__Task prompt__
Going down the data below, set down exactly the line with "statement about the" and each line after it through the line with "DriveAccount.reset .cool with"; no other lines.

=== Begin Enclosure ===

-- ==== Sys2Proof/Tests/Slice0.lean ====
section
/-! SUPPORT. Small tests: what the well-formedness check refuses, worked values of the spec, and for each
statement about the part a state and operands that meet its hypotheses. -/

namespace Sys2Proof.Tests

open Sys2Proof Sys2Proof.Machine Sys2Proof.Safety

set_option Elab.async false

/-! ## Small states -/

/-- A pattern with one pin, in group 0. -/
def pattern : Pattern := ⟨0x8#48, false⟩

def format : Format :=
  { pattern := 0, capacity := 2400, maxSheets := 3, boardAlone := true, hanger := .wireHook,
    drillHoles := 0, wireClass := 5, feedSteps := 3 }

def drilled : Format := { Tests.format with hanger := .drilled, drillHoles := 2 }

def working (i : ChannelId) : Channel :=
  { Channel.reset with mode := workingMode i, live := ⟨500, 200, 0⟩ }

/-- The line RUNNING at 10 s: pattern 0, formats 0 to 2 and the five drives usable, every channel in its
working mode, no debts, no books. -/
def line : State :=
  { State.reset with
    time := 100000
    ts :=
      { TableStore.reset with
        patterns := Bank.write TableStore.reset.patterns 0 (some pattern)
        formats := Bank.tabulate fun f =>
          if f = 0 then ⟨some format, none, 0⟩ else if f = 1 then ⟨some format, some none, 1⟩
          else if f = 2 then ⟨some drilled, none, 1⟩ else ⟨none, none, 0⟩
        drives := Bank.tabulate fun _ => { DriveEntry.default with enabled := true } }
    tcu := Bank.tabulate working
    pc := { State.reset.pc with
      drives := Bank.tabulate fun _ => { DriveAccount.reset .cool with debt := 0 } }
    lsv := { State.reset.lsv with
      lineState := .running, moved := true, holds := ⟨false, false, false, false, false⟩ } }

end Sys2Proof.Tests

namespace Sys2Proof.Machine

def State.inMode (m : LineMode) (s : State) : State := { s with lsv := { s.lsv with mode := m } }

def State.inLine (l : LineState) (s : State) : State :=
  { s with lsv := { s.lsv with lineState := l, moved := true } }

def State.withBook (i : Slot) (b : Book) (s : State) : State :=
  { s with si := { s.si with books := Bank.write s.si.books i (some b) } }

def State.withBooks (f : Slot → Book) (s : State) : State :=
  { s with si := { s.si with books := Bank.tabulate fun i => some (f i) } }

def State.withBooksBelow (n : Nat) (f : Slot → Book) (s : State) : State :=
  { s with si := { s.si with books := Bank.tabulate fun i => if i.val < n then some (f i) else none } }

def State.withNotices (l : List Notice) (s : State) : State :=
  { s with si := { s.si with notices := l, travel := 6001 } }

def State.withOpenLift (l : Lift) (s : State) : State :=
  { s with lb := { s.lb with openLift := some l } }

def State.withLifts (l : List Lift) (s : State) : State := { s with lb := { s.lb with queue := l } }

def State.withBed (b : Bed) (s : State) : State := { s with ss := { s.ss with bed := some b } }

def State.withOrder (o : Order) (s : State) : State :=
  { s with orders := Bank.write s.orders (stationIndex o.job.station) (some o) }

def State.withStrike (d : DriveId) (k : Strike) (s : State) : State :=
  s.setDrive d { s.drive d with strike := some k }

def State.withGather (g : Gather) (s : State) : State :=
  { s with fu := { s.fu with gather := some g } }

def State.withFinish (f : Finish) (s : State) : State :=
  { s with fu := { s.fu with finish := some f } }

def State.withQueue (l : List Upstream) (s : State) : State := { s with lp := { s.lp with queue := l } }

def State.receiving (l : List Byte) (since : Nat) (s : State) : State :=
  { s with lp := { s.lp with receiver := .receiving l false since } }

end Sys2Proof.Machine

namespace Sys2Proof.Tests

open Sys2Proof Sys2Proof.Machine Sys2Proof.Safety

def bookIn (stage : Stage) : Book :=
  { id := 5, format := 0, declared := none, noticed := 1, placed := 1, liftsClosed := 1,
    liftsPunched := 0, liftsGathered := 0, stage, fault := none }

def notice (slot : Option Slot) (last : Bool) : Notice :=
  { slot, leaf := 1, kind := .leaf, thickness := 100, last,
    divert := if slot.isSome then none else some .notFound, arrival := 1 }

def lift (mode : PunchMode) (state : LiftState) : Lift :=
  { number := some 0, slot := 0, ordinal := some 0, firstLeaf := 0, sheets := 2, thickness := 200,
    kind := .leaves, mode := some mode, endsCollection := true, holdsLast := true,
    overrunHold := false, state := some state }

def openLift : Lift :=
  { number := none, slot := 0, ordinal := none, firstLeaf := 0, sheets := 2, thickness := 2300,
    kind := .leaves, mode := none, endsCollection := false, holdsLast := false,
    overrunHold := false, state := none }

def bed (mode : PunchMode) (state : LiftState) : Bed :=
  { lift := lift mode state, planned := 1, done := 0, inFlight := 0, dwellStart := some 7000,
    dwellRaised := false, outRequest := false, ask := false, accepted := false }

=== End Enclosure ===
=== Begin Enclosure ===

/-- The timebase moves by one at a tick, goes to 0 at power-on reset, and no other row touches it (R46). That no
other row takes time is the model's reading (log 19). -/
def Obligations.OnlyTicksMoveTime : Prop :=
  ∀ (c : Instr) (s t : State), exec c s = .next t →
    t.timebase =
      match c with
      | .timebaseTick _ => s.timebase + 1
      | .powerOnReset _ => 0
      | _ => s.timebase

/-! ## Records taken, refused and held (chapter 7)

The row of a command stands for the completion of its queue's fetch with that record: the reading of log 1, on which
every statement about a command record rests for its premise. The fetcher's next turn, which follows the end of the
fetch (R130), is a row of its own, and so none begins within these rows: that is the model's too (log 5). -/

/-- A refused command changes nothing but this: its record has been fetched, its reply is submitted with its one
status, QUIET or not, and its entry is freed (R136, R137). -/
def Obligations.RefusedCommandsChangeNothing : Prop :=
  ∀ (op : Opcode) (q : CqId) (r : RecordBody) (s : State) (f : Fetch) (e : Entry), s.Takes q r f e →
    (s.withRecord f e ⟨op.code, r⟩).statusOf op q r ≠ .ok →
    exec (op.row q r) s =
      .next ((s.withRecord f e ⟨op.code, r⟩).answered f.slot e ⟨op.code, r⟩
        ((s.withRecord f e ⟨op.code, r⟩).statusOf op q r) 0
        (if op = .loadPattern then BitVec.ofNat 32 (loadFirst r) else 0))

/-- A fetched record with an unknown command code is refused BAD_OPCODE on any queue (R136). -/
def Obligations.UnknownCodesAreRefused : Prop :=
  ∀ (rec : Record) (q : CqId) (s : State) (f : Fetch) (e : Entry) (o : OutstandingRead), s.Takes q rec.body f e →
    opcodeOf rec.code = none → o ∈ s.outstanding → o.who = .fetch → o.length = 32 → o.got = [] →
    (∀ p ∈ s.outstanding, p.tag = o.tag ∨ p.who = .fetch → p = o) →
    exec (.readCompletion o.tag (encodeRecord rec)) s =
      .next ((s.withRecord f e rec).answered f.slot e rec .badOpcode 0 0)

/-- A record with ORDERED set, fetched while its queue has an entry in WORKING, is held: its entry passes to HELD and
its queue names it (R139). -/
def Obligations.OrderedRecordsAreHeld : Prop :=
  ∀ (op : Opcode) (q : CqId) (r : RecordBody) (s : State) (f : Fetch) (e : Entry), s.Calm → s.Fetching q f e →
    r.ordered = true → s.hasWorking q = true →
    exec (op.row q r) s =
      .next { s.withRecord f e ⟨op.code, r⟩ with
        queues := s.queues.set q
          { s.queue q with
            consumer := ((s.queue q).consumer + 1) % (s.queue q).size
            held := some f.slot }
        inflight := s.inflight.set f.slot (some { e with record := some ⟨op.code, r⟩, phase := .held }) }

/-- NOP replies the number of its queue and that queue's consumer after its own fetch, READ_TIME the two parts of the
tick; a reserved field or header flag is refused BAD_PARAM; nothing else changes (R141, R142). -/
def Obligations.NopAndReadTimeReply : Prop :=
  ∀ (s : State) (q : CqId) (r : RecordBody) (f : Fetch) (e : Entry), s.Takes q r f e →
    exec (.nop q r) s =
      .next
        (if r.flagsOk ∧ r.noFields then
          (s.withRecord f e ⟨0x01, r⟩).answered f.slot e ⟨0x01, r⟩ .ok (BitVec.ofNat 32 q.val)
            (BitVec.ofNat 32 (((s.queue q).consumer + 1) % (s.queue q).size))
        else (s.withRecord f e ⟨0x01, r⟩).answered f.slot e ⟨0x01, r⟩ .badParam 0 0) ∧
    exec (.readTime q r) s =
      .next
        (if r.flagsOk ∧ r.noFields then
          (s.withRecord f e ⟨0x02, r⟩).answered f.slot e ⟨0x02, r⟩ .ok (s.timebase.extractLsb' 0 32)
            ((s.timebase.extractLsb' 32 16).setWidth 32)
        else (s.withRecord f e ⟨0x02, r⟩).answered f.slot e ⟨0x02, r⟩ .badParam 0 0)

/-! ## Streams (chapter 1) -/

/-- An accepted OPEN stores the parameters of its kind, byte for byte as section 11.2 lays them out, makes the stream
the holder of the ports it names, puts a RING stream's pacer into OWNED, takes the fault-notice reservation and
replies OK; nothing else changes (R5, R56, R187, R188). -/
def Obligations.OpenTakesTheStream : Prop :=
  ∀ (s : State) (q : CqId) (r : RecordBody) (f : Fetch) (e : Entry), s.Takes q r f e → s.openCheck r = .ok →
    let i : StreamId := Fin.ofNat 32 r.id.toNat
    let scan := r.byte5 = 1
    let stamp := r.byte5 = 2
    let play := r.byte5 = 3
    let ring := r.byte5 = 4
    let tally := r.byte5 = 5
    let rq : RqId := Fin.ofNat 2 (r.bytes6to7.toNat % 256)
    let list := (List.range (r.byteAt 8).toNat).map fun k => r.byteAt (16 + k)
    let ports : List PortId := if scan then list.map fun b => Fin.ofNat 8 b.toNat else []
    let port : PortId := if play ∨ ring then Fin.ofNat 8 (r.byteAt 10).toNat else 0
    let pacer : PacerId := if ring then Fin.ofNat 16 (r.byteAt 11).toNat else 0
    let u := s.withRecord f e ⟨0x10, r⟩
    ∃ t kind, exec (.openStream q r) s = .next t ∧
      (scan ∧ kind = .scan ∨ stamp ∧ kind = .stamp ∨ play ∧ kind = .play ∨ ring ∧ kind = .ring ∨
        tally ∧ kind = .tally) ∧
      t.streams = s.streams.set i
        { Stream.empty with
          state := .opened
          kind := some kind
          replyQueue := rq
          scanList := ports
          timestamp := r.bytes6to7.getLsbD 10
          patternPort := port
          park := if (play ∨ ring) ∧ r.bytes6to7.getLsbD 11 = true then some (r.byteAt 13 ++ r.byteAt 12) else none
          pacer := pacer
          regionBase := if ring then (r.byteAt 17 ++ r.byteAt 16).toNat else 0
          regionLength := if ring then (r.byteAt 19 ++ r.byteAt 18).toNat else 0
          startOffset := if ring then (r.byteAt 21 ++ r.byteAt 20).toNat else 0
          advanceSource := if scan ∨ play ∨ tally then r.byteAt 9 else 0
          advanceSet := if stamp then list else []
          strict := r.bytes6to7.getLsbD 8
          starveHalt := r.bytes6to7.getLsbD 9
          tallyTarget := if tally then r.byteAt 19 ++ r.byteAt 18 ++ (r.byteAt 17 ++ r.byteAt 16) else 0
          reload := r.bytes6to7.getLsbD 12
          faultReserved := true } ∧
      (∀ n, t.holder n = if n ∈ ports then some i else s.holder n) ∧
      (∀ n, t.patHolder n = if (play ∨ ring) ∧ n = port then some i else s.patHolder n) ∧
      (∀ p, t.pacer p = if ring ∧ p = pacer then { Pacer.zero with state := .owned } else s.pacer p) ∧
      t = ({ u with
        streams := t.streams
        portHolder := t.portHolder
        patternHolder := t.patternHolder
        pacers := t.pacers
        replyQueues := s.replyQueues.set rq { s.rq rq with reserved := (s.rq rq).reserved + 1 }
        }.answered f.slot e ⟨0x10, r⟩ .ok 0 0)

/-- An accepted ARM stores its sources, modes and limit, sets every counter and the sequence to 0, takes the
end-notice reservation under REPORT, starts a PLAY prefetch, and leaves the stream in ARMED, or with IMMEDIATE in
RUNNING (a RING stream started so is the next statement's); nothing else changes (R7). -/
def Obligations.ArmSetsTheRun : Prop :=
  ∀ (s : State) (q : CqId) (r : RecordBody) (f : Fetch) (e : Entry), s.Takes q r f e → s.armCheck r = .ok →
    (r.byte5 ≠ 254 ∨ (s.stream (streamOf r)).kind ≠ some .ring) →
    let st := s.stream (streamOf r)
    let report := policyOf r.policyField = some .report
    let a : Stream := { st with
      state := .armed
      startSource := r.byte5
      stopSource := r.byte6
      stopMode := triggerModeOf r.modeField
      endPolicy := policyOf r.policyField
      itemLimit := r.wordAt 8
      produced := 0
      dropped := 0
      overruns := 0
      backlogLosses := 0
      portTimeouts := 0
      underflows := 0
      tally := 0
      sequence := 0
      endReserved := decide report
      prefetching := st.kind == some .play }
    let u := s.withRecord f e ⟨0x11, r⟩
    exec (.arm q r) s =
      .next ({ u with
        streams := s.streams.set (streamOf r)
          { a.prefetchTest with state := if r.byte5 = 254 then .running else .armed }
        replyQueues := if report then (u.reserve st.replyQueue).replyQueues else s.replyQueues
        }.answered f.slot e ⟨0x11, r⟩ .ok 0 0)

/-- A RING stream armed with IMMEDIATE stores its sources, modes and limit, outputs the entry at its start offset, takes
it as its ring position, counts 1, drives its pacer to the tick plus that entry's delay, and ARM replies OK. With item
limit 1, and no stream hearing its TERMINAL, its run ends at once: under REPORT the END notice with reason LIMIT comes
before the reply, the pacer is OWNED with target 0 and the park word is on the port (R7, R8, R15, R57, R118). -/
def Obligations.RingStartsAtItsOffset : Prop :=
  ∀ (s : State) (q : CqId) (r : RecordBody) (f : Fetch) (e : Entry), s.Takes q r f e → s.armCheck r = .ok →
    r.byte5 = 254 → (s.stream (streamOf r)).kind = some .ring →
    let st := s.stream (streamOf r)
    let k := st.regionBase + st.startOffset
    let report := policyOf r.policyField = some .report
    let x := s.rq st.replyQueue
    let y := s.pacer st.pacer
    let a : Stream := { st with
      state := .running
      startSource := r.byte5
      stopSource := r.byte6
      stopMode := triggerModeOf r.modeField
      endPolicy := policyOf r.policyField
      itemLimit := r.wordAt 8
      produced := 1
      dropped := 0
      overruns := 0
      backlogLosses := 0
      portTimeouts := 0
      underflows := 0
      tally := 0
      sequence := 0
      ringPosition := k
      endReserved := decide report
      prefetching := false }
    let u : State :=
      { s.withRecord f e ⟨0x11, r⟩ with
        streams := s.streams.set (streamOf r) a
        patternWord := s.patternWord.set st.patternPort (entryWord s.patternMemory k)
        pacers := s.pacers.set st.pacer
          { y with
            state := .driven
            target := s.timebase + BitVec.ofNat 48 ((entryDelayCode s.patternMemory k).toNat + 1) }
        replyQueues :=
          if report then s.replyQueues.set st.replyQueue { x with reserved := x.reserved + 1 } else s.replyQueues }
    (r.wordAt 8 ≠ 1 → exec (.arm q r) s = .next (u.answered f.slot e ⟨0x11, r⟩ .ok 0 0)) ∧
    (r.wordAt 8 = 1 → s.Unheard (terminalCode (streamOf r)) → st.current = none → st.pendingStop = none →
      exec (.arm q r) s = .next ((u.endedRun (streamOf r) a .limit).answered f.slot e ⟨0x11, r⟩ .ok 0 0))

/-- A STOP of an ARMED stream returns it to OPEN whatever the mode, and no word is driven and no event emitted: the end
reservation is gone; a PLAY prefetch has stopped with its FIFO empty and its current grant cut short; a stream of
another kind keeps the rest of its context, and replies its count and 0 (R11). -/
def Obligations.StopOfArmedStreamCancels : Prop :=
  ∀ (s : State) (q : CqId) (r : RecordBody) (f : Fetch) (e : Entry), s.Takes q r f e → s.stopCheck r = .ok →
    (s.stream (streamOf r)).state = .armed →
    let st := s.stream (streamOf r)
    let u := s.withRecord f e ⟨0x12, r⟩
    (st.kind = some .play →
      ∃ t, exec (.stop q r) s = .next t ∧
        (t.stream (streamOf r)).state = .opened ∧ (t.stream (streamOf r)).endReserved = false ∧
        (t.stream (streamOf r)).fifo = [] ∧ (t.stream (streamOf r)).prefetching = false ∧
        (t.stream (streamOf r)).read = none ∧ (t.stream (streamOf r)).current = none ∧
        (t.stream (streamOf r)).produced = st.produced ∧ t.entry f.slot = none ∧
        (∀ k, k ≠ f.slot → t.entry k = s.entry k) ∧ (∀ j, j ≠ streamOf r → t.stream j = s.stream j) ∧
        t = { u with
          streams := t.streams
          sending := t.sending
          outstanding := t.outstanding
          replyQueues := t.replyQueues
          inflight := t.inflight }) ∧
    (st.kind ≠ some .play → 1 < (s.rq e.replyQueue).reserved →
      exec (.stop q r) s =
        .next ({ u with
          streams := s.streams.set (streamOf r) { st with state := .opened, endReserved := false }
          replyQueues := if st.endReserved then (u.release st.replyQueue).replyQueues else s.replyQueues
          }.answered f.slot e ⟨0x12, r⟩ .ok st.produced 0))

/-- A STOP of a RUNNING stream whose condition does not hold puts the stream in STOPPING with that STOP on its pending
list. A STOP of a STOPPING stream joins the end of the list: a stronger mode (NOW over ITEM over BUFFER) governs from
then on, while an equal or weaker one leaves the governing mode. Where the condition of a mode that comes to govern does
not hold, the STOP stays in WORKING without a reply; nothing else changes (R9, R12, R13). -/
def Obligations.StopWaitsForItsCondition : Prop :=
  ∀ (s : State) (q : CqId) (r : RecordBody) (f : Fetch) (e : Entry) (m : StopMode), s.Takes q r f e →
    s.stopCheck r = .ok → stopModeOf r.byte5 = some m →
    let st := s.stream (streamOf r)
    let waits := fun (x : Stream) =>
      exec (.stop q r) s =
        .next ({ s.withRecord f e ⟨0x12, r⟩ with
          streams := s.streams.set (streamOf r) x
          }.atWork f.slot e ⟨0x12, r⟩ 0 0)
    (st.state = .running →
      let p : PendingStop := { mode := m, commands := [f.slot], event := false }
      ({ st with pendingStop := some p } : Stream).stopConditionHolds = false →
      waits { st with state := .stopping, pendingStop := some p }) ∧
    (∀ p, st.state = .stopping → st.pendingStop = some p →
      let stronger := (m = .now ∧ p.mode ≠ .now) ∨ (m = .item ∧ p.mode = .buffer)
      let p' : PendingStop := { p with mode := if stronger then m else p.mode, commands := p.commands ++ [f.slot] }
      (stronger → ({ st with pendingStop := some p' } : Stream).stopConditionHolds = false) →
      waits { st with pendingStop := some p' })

=== End Enclosure ===
=== Begin Enclosure ===

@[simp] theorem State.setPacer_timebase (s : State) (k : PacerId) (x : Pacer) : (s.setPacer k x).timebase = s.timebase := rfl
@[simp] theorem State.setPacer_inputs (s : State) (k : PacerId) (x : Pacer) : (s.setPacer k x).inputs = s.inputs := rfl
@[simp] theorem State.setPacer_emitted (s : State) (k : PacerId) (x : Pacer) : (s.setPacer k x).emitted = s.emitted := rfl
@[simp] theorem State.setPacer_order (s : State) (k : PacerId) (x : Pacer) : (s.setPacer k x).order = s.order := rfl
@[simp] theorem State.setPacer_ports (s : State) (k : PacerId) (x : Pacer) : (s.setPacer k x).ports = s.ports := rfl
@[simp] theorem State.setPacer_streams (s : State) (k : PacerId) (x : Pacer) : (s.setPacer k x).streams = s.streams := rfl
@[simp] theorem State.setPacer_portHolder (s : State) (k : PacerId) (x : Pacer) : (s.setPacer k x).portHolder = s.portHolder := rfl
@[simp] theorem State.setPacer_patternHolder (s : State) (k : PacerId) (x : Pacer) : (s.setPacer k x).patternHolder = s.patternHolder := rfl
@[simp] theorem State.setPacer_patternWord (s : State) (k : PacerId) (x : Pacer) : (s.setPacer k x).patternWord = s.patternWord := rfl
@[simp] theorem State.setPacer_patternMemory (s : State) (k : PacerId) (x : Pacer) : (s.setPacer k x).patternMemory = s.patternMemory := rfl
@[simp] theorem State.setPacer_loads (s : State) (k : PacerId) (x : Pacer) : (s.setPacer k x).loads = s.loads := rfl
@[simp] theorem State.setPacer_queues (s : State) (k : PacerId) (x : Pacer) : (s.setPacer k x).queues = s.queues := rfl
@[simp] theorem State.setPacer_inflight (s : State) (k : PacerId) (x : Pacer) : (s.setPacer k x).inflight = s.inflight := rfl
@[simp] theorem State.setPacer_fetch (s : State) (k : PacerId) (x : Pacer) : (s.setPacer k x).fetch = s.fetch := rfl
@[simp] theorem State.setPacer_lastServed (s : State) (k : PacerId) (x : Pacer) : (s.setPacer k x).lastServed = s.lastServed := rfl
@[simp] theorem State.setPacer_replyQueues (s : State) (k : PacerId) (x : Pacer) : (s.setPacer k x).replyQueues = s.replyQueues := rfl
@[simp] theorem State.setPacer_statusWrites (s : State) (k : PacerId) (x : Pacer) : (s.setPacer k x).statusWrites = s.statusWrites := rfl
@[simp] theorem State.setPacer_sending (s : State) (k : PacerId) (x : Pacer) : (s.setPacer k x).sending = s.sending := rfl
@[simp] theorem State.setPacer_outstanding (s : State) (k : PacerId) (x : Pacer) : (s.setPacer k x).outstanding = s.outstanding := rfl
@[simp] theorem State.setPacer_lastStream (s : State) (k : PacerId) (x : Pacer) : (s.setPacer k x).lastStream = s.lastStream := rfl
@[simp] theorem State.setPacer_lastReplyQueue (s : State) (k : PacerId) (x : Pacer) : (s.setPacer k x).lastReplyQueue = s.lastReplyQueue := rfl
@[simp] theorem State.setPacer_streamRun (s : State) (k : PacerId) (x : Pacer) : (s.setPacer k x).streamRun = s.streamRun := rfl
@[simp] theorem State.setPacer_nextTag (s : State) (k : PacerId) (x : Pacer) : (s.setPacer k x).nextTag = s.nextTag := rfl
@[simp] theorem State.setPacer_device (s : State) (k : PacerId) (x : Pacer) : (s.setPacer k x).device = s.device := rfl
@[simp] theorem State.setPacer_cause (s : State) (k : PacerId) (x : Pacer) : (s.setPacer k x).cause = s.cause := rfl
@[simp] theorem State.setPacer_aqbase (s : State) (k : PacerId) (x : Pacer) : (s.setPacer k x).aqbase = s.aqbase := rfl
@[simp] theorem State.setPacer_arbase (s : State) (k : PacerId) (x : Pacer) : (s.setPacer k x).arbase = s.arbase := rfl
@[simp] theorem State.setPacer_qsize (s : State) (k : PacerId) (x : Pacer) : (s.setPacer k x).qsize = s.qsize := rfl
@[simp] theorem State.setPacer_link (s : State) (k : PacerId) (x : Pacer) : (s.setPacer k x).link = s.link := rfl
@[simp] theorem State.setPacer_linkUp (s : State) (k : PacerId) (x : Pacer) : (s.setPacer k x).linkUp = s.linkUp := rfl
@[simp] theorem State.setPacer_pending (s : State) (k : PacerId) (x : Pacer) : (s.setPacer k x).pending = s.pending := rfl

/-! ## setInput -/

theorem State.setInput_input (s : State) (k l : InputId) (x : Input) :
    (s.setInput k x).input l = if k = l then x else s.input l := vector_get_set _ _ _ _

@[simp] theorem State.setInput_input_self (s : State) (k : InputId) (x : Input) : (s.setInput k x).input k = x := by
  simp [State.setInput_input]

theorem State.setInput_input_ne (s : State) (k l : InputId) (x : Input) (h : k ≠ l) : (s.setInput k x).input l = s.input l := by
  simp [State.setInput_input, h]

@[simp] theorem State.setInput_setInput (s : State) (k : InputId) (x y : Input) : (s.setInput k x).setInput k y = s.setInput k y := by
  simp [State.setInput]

=== End Enclosure ===

__Task output__
statement about the part a state and operands that meet its hypotheses. -/

namespace Sys2Proof.Tests

open Sys2Proof Sys2Proof.Machine Sys2Proof.Safety

set_option Elab.async false

/-! ## Small states -/

/-- A pattern with one pin, in group 0. -/
def pattern : Pattern := ⟨0x8#48, false⟩

def format : Format :=
  { pattern := 0, capacity := 2400, maxSheets := 3, boardAlone := true, hanger := .wireHook,
    drillHoles := 0, wireClass := 5, feedSteps := 3 }

def drilled : Format := { Tests.format with hanger := .drilled, drillHoles := 2 }

def working (i : ChannelId) : Channel :=
  { Channel.reset with mode := workingMode i, live := ⟨500, 200, 0⟩ }

/-- The line RUNNING at 10 s: pattern 0, formats 0 to 2 and the five drives usable, every channel in its
working mode, no debts, no books. -/
def line : State :=
  { State.reset with
    time := 100000
    ts :=
      { TableStore.reset with
        patterns := Bank.write TableStore.reset.patterns 0 (some pattern)
        formats := Bank.tabulate fun f =>
          if f = 0 then ⟨some format, none, 0⟩ else if f = 1 then ⟨some format, some none, 1⟩
          else if f = 2 then ⟨some drilled, none, 1⟩ else ⟨none, none, 0⟩
        drives := Bank.tabulate fun _ => { DriveEntry.default with enabled := true } }
    tcu := Bank.tabulate working
    pc := { State.reset.pc with
      drives := Bank.tabulate fun _ => { DriveAccount.reset .cool with debt := 0 } }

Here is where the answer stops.